Personal information
- Born: 11 January 1914 Boucau, France
- Died: 22 September 2003 (aged 89) Carcassonne, France

Playing information
- Height: 1.70 m (5 ft 7 in)
- Weight: 72 kg (159 lb)

Rugby union
- Position: Centre
Representative
| Years | Team | Pld | T | G | FG | P |
| 1936–38 | France | 6 |  |  |  | 12 |

Rugby league
Club
| Years | Team | Pld | T | G | FG | P |
| 1938–40 | AS Carcassonne |  |  |  |  |  |

= Félix Bergèze =

France international rugby union, league player & coach

Félix Bergèze (11 January 1914 – 22 September 2003) was a French international rugby union player.

Bergèze hailed from Boucau and was known by the nickname "le Sorcier" (the Sorcerer).

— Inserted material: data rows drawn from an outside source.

/-- R101 to R103, R147, R218, R224, R292: a step of sending a fixed code, its first step included: its next byte is
pushed while `txq` has room; when the last byte has left the transmitter the engine goes on; when nothing can be
pushed and the code is not sent, it waits for the character on the line, and with the line idle the stall count runs,
and when it is used up CommandSendError is raised. -/
def Obligations.FixedCodesAreSent : Prop :=
  ∀ (s : State) (i : Instr) (code : List Byte) (next : State → State),
    ((i = .versionQuery ∧ code = [0xA1] ∧ next = fun t => { t with engine.eng := .vpRead }) ∨
      (i = .loadHdr ∧ code = [0x4B, 0x00, 0x04, 0x04, 0xB4] ∧ next = fun t => { t with engine.eng := .ldPay }) ∨
      (i = .runHdr ∧ code = [0x7E, 0x00, 0x04, 0x00, 0xE7] ∧ s.engine.ctx = .cmd ∧ next = fun t => { t with
        status := { t.status with result := 0, busy := false }
        engine := { eng := .idle, ctx := .cmd, fs := .idle } }) ∨
      (i = .runHdr ∧ code = [0x7E, 0x00, 0x04, 0x00, 0xE7] ∧ s.engine.ctx = .recovery ∧
        next = fun t => { t with engine.eng := .recWait })) →
    (canPush code.length s → exec i s = .next { s with
      fifo.txq := s.fifo.txq ++ [code.getD (writeInStep s).idx.toNat 0]
      wr := { writeInStep s with idx := (writeInStep s).idx + 1, stall := s.cfg.writeStall } }) ∧
    (allStarted code.length s → s.tx.busy = false →
      exec i s = .next (next { s with wr := { writeInStep s with act := false } })) ∧
    (¬canPush code.length s → s.tx.busy = true → exec i s = .next { s with wr := writeInStep s }) ∧
    (¬canPush code.length s → ¬allStarted code.length s → s.tx.busy = false →
      ((writeInStep s).stall ≠ 0 → exec i s = .next { s with
        wr := { writeInStep s with
          stall := if tick s then (writeInStep s).stall - 1 else (writeInStep s).stall } }) ∧
      ((writeInStep s).stall = 0 → exec i s = .next { s with
        fifo.txq := [], wr := { writeInStep s with act := false }, rd.act := false, dly.act := false
        status := { s.status with result := 3, lastErr := 3, busy := false }
        engine := { eng := .idle, ctx := .cmd, fs := .idle } }))

/-! ### The packet framer -/

/-- R107, R246: a header of type 1, 2 or 3: `blocks`, `size` and the type are the header's; no block is `End`, more
than `MAX_BLOCKS` raises OversizeError, else the payload is read. -/
def Obligations.PayloadHeaders : Prop :=
  ∀ (s : State) (hi lo : Byte) (i : Instr) (ty : Byte),
    ((i = .pktPrg hi lo ∧ ty = 1) ∨ (i = .pktChr hi lo ∧ ty = 2) ∨ (i = .pktWram hi lo ∧ ty = 3)) →
    ((hi ++ lo : BitVec 16) = 0 → exec i s = .next { s with
      work := { s.work with blocks := 0, size := 0, ftype := ty }, engine.fs := .endState }) ∧
    ((hi ++ lo : BitVec 16) ≠ 0 → (hi ++ lo : BitVec 16).toNat ≤ s.cfg.maxBlocks → exec i s = .next { s with
      work := { s.work with
        blocks := hi ++ lo, size := BitVec.ofNat 24 (256 * (hi ++ lo : BitVec 16).toNat), ftype := ty }
      engine.fs := .readData }) ∧
    ((hi ++ lo : BitVec 16) ≠ 0 → s.cfg.maxBlocks < (hi ++ lo : BitVec 16).toNat → exec i s = .next { s with
      work := { s.work with
        blocks := hi ++ lo, size := BitVec.ofNat 24 (256 * (hi ++ lo : BitVec 16).toNat), ftype := ty }
      rd.act := false, wr.act := false, dly.act := false
      status := { s.status with result := 9, lastErr := 9, busy := false }
      engine := { eng := .idle, ctx := .cmd, fs := .idle } })

/-- R111, R246, R248, R259: end-of-data goes to `End`; a RESET packet sets the threshold to a quarter of its size
field, leaves `rcount`, and goes to `End`; an announcement sets the threshold to a quarter of its value, and the
payload goes on where it was. -/
def Obligations.HeadersWithoutPayload : Prop :=
  ∀ (s : State) (hi lo : Byte),
    exec (.pktEod hi lo) s = .next { s with
      work := { s.work with
        blocks := hi ++ lo, size := BitVec.ofNat 24 (256 * (hi ++ lo : BitVec 16).toNat), ftype := 0 }
      engine.fs := .endState } ∧
    exec (.pktReset hi lo) s = .next { s with
      work := { s.work with
        blocks := hi ++ lo, size := BitVec.ofNat 24 (256 * (hi ++ lo : BitVec 16).toNat), ftype := 4 }
      session.rbyte := BitVec.ofNat 16 ((256 * hi.toNat + lo.toNat) / 4)
      engine.fs := .endState } ∧
    exec (.rebootAnnounce hi lo) s = .next { s with
      session.rbyte := BitVec.ofNat 16 ((256 * hi.toNat + lo.toNat) / 4), engine.fs := .readData }

/-- R112, R247: a type byte of 5 to 255 raises BadTypeError in `ReadFormat` and reads nothing more. -/
def Obligations.UndefinedTypesRefused : Prop :=
  ∀ (s : State) (t : Byte) (q : List Byte), s.engine.eng = .pk → s.engine.fs = .readFormat →
    (s.rd.act = true → s.rd.got = 0) → s.fifo.rxq = t :: q → 5 ≤ t.toNat →
    exec .readPacket s = .next { s with
      fifo.rxq := q, rd := { act := false, got := 1, budget := budgetInStep s }, wr.act := false, dly.act := false
      work.ftype := t, status := { s.status with result := 10, lastErr := 10, busy := false }
      engine := { eng := .idle, ctx := .cmd, fs := .idle } }

/-- R241, R242, R260: READ_PACKET's dispatch hides the previous packet; `Start` clears the working registers; `End`
makes the packet visible and completes. -/
def Obligations.ReadPacketStartAndEnd : Prop :=
  ∀ s : State,
    (s.engine.eng = .decode → exec .readPacket s = .next { s with
      status.pktValid := false, engine.fs := .start, engine.eng := .pk }) ∧
    (s.engine.eng = .pk → s.engine.fs = .start → exec .readPacket s = .next { s with
      work := { hb := 0, blocks := 0, size := 0, i := 0, j := 0, ftype := 0 }, engine.fs := .readSizeHigh }) ∧
    (s.engine.eng = .pk → s.engine.fs = .endState → exec .readPacket s = .next { s with
      status := { s.status with pktValid := true, result := 0, busy := false }
      engine := { eng := .idle, ctx := .cmd, fs := .idle } })

/-- R243, R244, R258: a state that reads one byte takes it when one waits (the two size bytes, most significant first,
and the first announcement byte), raises DataReadError when the budget is used up, and else stays, counting ticks. -/
def Obligations.OneByteReads : Prop :=
  ∀ s : State, s.engine.eng = .pk → (s.rd.act = true → s.rd.got = 0) →
    (∀ (b : Byte) (q : List Byte), s.fifo.rxq = b :: q →
      (s.engine.fs = .readSizeHigh → exec .readPacket s = .next { s with
        fifo.rxq := q, rd := { act := false, got := 1, budget := budgetInStep s }
        work.hb := b, engine.fs := .readSizeLow }) ∧
      (s.engine.fs = .readSizeLow → exec .readPacket s = .next { s with
        fifo.rxq := q, rd := { act := false, got := 1, budget := budgetInStep s }
        work := { s.work with
          blocks := s.work.hb ++ b, size := BitVec.ofNat 24 (256 * (256 * s.work.hb.toNat + b.toNat)) }
        engine.fs := .readFormat }) ∧
      (s.engine.fs = .readRebootByteHigh → exec .readPacket s = .next { s with
        fifo.rxq := q, rd := { act := false, got := 1, budget := budgetInStep s }
        work.hb := b, engine.fs := .readRebootByteLow })) ∧
    (s.engine.fs ∈ [Framer.readSizeHigh, .readSizeLow, .readFormat, .readRebootByteHigh, .readRebootByteLow] →
      s.fifo.rxq = [] →
      (budgetInStep s = 0 → exec .readPacket s = .next { s with
        rd := { act := false, got := 0, budget := 0 }, wr.act := false, dly.act := false
        status := { s.status with result := 5, lastErr := 5, busy := false }
        engine := { eng := .idle, ctx := .cmd, fs := .idle } }) ∧
      (budgetInStep s ≠ 0 → exec .readPacket s = .next { s with
        rd := { act := true, got := 0, budget := if tick s then budgetInStep s - 1 else budgetInStep s } }))

/-- R249 to R253: in `ReadData`, a sub-read, its first step included, that finds a byte waiting stores it
at `PKT_MEM[i + j + rd_got]`, every other byte of memory stays, and: an unfinished sub-read goes on, or, its budget used
up, counts its bytes in `j` (`fail_on_zero`) or raises DataReadError (`fail_on_short`); a full chunk is counted in `i`
and goes to `DoReset` when a threshold is set; the final partial chunk goes to `End`. With no sub-read in progress and
nothing left, the framer goes to `End` and reads nothing. -/
def Obligations.PacketBytesAreStored : Prop :=
  (∀ (s : State) (b : Byte) (q : List Byte), memoryCanonical s → s.engine.eng = .pk → s.engine.fs = .readData →
    s.fifo.rxq = b :: q → (gotInStep s).toNat < subReadLength s → s.work.j.toNat < 1024 →
    s.work.i.toNat + s.work.j.toNat ≤ s.work.size.toNat → s.work.size.toNat ≤ s.cfg.pktMemBytes →
    ∃ m,
      ((gotInStep s).toNat + 1 < subReadLength s → budgetInStep s ≠ 0 → exec .readPacket s = .next { s with
        mem := m, fifo.rxq := q
        rd := { act := true, got := gotInStep s + 1
                budget := if tick s then budgetInStep s - 1 else budgetInStep s } }) ∧
      ((gotInStep s).toNat + 1 < subReadLength s → budgetInStep s = 0 → s.cfg.chunkReadPolicy = .failOnZero →
        exec .readPacket s = .next { s with
          mem := m, fifo.rxq := q, rd := { act := false, got := gotInStep s + 1, budget := budgetInStep s }
          work.j := BitVec.ofNat 11 (s.work.j.toNat + ((gotInStep s).toNat + 1)) }) ∧
      ((gotInStep s).toNat + 1 < subReadLength s → budgetInStep s = 0 → s.cfg.chunkReadPolicy = .failOnShort →
        exec .readPacket s = .next { s with
          mem := m, fifo.rxq := q, rd := { act := false, got := gotInStep s + 1, budget := budgetInStep s }
          wr.act := false, dly.act := false
          status := { s.status with result := 5, lastErr := 5, busy := false }
          engine := { eng := .idle, ctx := .cmd, fs := .idle } }) ∧
      ((gotInStep s).toNat + 1 = subReadLength s → s.work.j.toNat + ((gotInStep s).toNat + 1) = 1024 →
        exec .readPacket s = .next { s with
          mem := m, fifo.rxq := q, rd := { act := false, got := gotInStep s + 1, budget := budgetInStep s }
          work := { s.work with i := s.work.i + 1024, j := 0 }
          engine.fs := if s.session.rbyte ≠ 0 then .doReset
            else if s.work.i + 1024 = s.work.size then .endState else .readData }) ∧
      ((gotInStep s).toNat + 1 = subReadLength s → s.work.j.toNat + ((gotInStep s).toNat + 1) ≠ 1024 →
        exec .readPacket s = .next { s with
          mem := m, fifo.rxq := q, rd := { act := false, got := gotInStep s + 1, budget := budgetInStep s }
          work := { s.work with i := s.work.size, j := 0 }, engine.fs := .endState }) ∧
      memRead .pkt (s.work.i.toNat + s.work.j.toNat + (gotInStep s).toNat) { s with mem := m } = b ∧
      ∀ id a, (id ≠ .pkt ∨ a ≠ s.work.i.toNat + s.work.j.toNat + (gotInStep s).toNat) →
        memRead id a { s with mem := m } = memRead id a s) ∧
  (∀ s : State, s.engine.eng = .pk → s.engine.fs = .readData → s.rd.act = false →
    s.work.i.toNat + s.work.j.toNat = s.work.size.toNat →
    exec .readPacket s = .next { s with engine.fs := .endState })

Originally with Boucau Stade, Bergèze crossed to Aviron Bayonnais in 1935 after being posted to Bayonne for service with the 18th Infantry Regiment. He represented France as a centre three–quarter from 1936 to 1938, gaining a total of six caps. In 1938, Bergèze joined rugby league club AS Carcassonne, where he played until the professional code was banned during World War II. He spent part of the conflict as a prisoner of war, but was able to escape. Post war, Bergèze was a rugby league coach for many seasons, mainly with his former club AS Carcassonne, and travelled with the national team to Australia in 1964 as one of their coaches.

Bergèze ran a café in Carcassonne called Chez Félix.